**Task statement:** Your task is to repeat exactly the lines below between the line holding "def setEvq (s" and the line holding "execQcfgWrite [q, v]", inclusive, and only those.
[[ Supplied entries, beginning ]]
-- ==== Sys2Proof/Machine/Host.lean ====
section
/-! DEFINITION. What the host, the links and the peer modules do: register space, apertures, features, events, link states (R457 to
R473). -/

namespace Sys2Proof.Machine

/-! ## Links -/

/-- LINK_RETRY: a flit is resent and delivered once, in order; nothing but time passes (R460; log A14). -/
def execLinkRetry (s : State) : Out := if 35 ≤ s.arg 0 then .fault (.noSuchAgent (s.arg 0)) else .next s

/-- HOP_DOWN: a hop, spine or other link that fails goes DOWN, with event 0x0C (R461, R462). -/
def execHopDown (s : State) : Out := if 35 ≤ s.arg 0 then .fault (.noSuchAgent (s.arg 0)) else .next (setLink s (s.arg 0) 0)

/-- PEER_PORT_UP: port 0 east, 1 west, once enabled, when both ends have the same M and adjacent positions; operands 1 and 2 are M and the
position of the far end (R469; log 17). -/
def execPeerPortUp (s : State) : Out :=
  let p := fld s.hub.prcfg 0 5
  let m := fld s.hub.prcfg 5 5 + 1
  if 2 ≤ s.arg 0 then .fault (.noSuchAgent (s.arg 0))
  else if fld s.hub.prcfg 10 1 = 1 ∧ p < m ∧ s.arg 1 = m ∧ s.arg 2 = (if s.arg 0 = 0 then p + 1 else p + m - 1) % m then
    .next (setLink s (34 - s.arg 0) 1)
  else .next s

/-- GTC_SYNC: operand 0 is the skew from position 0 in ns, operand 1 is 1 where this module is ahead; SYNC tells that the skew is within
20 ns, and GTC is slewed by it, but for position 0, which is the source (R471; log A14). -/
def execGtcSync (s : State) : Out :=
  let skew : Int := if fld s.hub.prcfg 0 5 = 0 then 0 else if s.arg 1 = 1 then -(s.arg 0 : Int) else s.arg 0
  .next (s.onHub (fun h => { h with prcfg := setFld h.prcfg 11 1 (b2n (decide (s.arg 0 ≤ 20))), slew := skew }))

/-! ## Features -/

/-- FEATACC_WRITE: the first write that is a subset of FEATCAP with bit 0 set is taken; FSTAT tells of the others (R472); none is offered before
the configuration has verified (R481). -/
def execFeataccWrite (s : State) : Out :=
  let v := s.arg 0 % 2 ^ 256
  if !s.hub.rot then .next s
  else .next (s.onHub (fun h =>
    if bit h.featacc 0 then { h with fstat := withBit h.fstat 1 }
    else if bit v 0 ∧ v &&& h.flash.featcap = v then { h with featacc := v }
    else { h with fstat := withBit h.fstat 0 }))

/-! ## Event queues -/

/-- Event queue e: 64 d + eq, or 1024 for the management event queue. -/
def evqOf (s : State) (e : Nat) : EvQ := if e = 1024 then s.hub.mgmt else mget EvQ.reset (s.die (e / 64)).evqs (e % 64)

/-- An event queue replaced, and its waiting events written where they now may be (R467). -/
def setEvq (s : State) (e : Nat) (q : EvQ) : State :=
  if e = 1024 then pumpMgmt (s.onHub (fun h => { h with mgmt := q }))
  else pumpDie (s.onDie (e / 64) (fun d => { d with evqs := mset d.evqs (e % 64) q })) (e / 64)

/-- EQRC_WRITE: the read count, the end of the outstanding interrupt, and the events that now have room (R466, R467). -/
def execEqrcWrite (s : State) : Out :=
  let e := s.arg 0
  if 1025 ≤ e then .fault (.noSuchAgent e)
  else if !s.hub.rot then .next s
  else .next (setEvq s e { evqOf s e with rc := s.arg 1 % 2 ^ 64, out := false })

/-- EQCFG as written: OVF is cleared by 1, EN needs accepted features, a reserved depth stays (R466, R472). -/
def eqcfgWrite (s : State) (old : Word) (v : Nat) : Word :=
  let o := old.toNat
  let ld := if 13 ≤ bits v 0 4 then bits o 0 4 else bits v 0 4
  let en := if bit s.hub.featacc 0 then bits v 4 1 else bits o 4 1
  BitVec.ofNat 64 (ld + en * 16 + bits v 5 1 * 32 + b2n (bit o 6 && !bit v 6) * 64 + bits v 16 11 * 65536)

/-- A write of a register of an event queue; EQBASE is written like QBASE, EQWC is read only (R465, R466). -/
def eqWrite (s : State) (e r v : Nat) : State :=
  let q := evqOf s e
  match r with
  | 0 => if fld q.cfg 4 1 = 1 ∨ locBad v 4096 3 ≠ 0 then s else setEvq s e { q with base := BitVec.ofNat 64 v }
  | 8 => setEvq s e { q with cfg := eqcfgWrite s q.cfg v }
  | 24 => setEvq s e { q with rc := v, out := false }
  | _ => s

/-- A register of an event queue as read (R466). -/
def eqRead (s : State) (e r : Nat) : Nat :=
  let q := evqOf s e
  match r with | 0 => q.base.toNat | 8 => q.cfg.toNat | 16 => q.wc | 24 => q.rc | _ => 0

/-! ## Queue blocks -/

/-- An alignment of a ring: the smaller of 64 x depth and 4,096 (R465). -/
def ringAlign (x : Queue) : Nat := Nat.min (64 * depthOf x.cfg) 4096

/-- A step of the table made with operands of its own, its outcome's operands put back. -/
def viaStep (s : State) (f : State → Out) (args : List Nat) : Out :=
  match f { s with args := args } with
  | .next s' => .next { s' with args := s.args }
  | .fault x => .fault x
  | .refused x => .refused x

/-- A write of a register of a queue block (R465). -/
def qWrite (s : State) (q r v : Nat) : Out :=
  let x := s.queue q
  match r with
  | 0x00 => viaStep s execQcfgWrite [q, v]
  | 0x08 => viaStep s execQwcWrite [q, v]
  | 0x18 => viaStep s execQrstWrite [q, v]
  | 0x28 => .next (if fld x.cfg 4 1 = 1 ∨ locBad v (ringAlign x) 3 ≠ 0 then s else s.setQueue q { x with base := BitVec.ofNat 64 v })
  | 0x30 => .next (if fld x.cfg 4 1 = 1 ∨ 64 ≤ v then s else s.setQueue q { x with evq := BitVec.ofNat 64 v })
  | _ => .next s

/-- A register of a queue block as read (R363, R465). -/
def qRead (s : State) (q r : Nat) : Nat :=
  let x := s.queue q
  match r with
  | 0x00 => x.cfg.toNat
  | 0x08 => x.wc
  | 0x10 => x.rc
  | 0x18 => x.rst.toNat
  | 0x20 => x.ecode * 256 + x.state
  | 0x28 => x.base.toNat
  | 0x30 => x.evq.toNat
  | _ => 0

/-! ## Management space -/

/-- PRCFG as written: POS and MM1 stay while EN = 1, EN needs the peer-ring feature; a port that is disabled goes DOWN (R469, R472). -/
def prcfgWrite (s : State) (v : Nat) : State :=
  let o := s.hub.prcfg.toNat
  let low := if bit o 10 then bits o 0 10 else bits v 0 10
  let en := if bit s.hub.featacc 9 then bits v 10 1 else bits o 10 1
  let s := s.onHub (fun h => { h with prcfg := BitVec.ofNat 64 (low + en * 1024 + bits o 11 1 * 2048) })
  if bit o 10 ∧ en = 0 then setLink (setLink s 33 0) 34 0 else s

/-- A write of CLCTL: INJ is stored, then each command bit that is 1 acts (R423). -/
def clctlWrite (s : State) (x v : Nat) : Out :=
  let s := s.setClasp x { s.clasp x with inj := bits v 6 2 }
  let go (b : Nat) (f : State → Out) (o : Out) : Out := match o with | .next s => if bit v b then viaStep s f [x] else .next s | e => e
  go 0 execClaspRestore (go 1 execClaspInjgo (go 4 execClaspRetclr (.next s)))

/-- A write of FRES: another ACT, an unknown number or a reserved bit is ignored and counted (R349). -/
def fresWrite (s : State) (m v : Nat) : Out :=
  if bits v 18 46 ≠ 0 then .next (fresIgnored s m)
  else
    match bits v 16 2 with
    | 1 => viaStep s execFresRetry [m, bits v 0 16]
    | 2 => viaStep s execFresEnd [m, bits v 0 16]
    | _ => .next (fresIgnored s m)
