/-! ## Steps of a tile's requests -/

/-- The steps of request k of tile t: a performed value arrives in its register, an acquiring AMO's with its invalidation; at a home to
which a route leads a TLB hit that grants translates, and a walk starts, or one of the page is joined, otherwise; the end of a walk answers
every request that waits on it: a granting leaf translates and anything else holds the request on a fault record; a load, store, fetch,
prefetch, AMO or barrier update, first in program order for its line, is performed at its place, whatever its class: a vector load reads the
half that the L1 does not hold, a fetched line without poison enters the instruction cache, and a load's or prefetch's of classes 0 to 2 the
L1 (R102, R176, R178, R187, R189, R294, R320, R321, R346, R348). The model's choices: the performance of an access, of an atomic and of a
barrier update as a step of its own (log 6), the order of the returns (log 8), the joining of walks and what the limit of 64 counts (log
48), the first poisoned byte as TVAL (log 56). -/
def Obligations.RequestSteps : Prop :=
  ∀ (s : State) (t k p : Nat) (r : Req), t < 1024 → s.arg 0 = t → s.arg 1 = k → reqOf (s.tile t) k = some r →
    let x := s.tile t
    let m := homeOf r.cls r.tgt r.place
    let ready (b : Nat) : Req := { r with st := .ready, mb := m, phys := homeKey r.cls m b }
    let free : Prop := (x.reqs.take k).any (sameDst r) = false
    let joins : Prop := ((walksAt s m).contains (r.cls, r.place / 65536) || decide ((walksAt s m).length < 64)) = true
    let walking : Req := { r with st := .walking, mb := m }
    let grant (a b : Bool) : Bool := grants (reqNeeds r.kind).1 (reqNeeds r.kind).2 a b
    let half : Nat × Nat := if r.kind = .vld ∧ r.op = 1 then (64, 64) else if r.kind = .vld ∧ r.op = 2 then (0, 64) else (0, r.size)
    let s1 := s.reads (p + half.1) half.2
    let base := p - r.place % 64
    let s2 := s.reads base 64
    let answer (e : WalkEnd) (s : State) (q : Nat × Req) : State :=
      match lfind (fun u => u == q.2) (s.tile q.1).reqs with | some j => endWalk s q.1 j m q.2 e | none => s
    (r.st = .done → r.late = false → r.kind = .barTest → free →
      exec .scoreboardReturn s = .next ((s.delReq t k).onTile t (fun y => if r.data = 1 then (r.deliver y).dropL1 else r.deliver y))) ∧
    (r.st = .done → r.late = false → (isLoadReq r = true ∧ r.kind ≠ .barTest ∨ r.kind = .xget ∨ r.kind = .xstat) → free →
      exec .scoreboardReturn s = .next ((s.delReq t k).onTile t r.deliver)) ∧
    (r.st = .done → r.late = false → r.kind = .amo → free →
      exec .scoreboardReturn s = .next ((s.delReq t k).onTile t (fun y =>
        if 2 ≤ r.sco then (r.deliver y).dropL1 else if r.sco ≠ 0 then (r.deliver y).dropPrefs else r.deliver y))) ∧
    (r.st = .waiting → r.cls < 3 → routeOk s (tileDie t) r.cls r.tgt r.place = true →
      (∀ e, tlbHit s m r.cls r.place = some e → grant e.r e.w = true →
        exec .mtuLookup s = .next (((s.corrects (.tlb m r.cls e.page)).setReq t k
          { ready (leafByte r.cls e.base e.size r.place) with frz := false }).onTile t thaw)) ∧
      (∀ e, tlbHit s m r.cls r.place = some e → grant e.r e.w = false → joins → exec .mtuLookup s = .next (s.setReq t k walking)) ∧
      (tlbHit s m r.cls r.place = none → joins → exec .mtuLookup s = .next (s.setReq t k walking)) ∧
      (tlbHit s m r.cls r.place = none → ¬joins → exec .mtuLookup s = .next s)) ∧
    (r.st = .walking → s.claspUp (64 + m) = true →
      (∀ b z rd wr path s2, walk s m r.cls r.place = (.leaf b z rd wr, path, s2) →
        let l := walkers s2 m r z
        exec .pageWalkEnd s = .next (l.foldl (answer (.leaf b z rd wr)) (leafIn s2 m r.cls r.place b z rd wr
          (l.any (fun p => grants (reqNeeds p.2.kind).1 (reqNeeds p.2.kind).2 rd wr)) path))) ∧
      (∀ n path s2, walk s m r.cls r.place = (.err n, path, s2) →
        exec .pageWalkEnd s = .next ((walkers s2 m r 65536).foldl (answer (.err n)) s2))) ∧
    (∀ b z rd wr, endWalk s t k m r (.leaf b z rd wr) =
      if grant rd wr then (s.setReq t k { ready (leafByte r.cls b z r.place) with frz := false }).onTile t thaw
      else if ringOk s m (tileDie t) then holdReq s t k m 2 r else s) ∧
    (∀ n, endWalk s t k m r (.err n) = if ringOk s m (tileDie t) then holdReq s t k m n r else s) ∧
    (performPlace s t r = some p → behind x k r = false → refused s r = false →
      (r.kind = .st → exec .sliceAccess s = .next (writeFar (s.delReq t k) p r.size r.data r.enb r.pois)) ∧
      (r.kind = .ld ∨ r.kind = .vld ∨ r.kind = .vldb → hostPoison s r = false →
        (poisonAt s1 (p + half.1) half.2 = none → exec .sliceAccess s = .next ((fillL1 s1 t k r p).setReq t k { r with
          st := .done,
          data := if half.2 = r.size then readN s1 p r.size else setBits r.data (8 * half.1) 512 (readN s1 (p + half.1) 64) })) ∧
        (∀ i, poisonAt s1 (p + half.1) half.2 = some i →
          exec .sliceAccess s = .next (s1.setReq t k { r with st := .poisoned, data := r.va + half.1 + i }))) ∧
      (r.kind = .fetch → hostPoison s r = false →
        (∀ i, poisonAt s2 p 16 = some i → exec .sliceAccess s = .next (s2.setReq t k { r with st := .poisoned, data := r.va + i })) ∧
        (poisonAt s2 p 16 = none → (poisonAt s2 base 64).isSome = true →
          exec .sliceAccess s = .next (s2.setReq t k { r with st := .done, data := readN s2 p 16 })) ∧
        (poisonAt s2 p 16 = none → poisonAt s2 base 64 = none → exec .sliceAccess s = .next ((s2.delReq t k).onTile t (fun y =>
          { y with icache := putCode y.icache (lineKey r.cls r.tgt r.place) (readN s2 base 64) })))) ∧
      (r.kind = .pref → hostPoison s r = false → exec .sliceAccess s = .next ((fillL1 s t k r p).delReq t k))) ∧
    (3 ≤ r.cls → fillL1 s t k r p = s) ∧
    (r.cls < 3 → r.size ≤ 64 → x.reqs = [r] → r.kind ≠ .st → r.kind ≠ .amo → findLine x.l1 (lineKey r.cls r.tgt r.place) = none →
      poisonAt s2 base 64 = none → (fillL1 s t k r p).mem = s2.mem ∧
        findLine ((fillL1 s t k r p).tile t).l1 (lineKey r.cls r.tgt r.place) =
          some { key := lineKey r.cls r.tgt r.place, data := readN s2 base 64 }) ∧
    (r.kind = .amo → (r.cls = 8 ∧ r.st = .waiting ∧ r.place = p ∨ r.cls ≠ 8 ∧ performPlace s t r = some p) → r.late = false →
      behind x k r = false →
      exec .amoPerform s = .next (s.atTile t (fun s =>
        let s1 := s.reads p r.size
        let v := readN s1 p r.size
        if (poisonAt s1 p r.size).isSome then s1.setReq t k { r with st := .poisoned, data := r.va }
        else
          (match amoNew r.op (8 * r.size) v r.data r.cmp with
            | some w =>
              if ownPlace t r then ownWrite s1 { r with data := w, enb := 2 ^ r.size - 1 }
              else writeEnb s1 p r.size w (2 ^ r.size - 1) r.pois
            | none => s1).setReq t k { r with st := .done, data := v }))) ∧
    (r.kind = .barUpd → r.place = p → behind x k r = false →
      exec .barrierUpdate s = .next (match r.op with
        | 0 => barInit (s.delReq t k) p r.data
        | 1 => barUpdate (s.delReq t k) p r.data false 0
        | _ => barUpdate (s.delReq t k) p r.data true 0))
[[ Supplied entries, end ]]
**Answer section:**
def setEvq (s : State) (e : Nat) (q : EvQ) : State :=
  if e = 1024 then pumpMgmt (s.onHub (fun h => { h with mgmt := q }))
  else pumpDie (s.onDie (e / 64) (fun d => { d with evqs := mset d.evqs (e % 64) q })) (e / 64)

/-- EQRC_WRITE: the read count, the end of the outstanding interrupt, and the events that now have room (R466, R467). -/
def execEqrcWrite (s : State) : Out :=
  let e := s.arg 0
  if 1025 ≤ e then .fault (.noSuchAgent e)
  else if !s.hub.rot then .next s
  else .next (setEvq s e { evqOf s e with rc := s.arg 1 % 2 ^ 64, out := false })

/-- EQCFG as written: OVF is cleared by 1, EN needs accepted features, a reserved depth stays (R466, R472). -/
def eqcfgWrite (s : State) (old : Word) (v : Nat) : Word :=
  let o := old.toNat
  let ld := if 13 ≤ bits v 0 4 then bits o 0 4 else bits v 0 4
  let en := if bit s.hub.featacc 0 then bits v 4 1 else bits o 4 1
  BitVec.ofNat 64 (ld + en * 16 + bits v 5 1 * 32 + b2n (bit o 6 && !bit v 6) * 64 + bits v 16 11 * 65536)

/-- A write of a register of an event queue; EQBASE is written like QBASE, EQWC is read only (R465, R466). -/
def eqWrite (s : State) (e r v : Nat) : State :=
  let q := evqOf s e
  match r with
  | 0 => if fld q.cfg 4 1 = 1 ∨ locBad v 4096 3 ≠ 0 then s else setEvq s e { q with base := BitVec.ofNat 64 v }
  | 8 => setEvq s e { q with cfg := eqcfgWrite s q.cfg v }
  | 24 => setEvq s e { q with rc := v, out := false }
  | _ => s

/-- A register of an event queue as read (R466). -/
def eqRead (s : State) (e r : Nat) : Nat :=
  let q := evqOf s e
  match r with | 0 => q.base.toNat | 8 => q.cfg.toNat | 16 => q.wc | 24 => q.rc | _ => 0

/-! ## Queue blocks -/

/-- An alignment of a ring: the smaller of 64 x depth and 4,096 (R465). -/
def ringAlign (x : Queue) : Nat := Nat.min (64 * depthOf x.cfg) 4096

/-- A step of the table made with operands of its own, its outcome's operands put back. -/
def viaStep (s : State) (f : State → Out) (args : List Nat) : Out :=
  match f { s with args := args } with
  | .next s' => .next { s' with args := s.args }
  | .fault x => .fault x
  | .refused x => .refused x

/-- A write of a register of a queue block (R465). -/
def qWrite (s : State) (q r v : Nat) : Out :=
  let x := s.queue q
  match r with
  | 0x00 => viaStep s execQcfgWrite [q, v]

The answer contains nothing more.